From The Desk Of Negativland: The Mutants

Negativland was asked to be guest editor of MAGNET this week, which poses a challenge to such a large collective of members with extremely disparate tastes and obsessions. Members Peter Conheim and Mark Hosler came forward to share what’s been on their minds lately and, indeed, what’s informed their thoughts and work over the years. The group’s new album is entitled It’s All In Your Head and, being entirely about faith, monotheism and why humans believe in God, comes packaged inside of an actual King James Bible. And while religion and intolerance are posing the biggest and toughest dilemmas facing the world today—well, excepting that climate business—Negativland will focus instead this week on such things as sounds, pictures and books. And the impending death of everything due to digital technology.

Mutants

Peter Conheim: They’ve only made one single LP, in 1982 (and it barely even got released at the time), but to my mind, San Francisco’s Mutants are the most eccentric pop band to ever come out of the city. Ostensibly lumped in with the punk scene of the time, starting as they did in 1977 in the first wave of the Mabuhay Gardens alongside the Avengers, the Nuns and the Dils (and, later, the Dead Kennedys and Flipper), the Mutants are really an edgy pop-music circus act, complete with three lead singers (Sue, Sally and Fritz, or Freddy, as he was sometimes called). Their unbelievably catchy, yet furiously double-guitar-driven tunes are about things as benign as furniture, clocks, magazines and wanting a new drug. (Yes, they really did have Huey Lewis rip them on off his peculiarly similar hit single.) But the songwriting and musicianship on display is anything but benign. Brendan Earley is a hooky genius of a melody writer, and the Siamese twin-like vocals of Sue and Sally presage the B-52’s and Crack: We Are Rock. And then there is Fritz, a good foot shorter than Sue, yowling over the top of it all like a terribly nervous advertising executive being shouted down at a staff meeting and having to rise above the fray to get his points across.

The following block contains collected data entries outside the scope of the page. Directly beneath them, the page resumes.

/-- A tier format of a formed tier, in the cell mode of 2400h.04: the lane sets are judged again for it (R131, R143). -/
def reformTier (mode : Nat) (s : State) : State :=
  let s1 := { s with flash := { s.flash with vols := rejudgeLanes mode s.tide.lanes s.flash.vols } }
  startTierFormat mode { s1 with flash := { s1.flash with laneSets := lanesServing s1 255 } }

/-- The reserves of a die with G good blocks (R142): 8 staging, 6 system, 4 % spare, the rest zone blocks. -/
def Die.reserve (d : Die) : Die :=
  let g := d.good.length
  let sp := (4 * g + 99) / 100
  { d with zoneBlocks := g - 14 - sp, spare := sp, spareInit := sp }

/-- Zone blocks per die of a lane set: the lowest over its dies (R142). -/
def laneBlocks (s : State) (lane : Nat) : Nat :=
  minOf 0 (((servingDies s).filter fun d => laneOf d.1 == lane).map fun d => d.2.2.zoneBlocks)

/-- Zones of a lane set: dies per channel times zone blocks per die (R142). -/
def laneZones (s : State) (lane : Nat) : Nat :=
  diesPerChannel s lane * laneBlocks s lane

/-- Lane sets whose bit is set. -/
def lanesIn (mask : Nat) : List Nat := (List.range 8).filter fun l => bitOf mask l

/-- The unique IDs of a volume's dies. -/
def Vol.uids (v : Vol) : List (BitVec 128) := v.dies.map (·.uid)

/-- The entry of a volume in the tier record (R585): the state it was found in; a failed volume keeps the entry it had. -/
def recordOf (s : State) (v : Vol) : PortRec :=
  if v.st = .failed then portRec s v.port
  else
    { port := v.port, st := v.st, reason := v.reason
      uids := if v.st = .inService ∨ v.st = .retired then v.uids else []
      failedDies := ((v.dies.zipIdx).filter fun d => d.1.failed).map (·.2) }

/-- The tier record of every volume as found, and of the retired ports where none is (R585). -/
def recordAll (s : State) : List PortRec :=
  let kept := s.tide.ports.filter fun r => r.st == .retired && (volOf s r.port).isNone
  kept.foldl (fun l r => insertPort r l) (s.flash.vols.map (recordOf s))

/-- Complete a tier format (R143 steps 3 to 5). -/
def endTierFormat (failures : List (Nat × Nat × Nat)) (s : State) : State :=
  let s1 := failures.foldl (fun t f => modDie f.1 f.2.1 (fun d => { d with grown := d.grown ++ [f.2.2] }) t) s
  let s2 := failures.foldl (fun t f => raise 102 0 (blockData f.1 f.2.1 f.2.2) t) s1
  let s3 := modDies (fun d => if d.inService then Die.reserve { d with eraseBase := d.eraseBase + 1, eraseDue := [] } else d) s2
  let lanes := lanesIn s3.flash.laneSets
  tideRecord { s3 with
    tierState := 1
    flash := { s3.flash with
      formatting := false
      progress := 100
      unbindable := 0
      staging := []
      zoneCount := sumOf (lanes.map (laneZones s3))
      zoneBlocks := minOf 0 (lanes.map (laneBlocks s3)) }
    tide := { s3.tide with
      tier := true
      writer := s3.part.serial
      lanes := s3.flash.laneSets
      ports := recordAll s3 } }

/-! ### Adoption and retirement (R170 to R172) -/

/-- A die has the tier geometry (R131). -/
def geometryFits (s : State) (d : Die) : Bool :=
  d.planes == s.tide.planes && d.spareArea == s.tide.spareArea && d.pagesIn s.tide.cellMode == some s.tide.pages

/-- A die count that the population grade allows (R3, Table 0.1): four dies on grade M, two on grade S. -/
def gradeDies (code : OrderingCode) : Nat := if code = .b16gm then 4 else 2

The original seven-piece band still plays together from time to time, though the group went through several dramatic lineup changes towards the end of their initial era that left the singers the sole original members. Those later iterations of the group were also startlingly brilliant, and they produced an EP that never saw release at the time. Most people are familiar with Mutants through their handful of pre-LP singles and compilation tracks, but their magnificent Fun Terminal album is worth tracking down, especially when it inevitably gets a proper re-release with some of the amazing bonus tracks that this writer has heard, but the world at large has not. Are you listening, “hip reissue” record labels? I have all the master tapes. You can find me.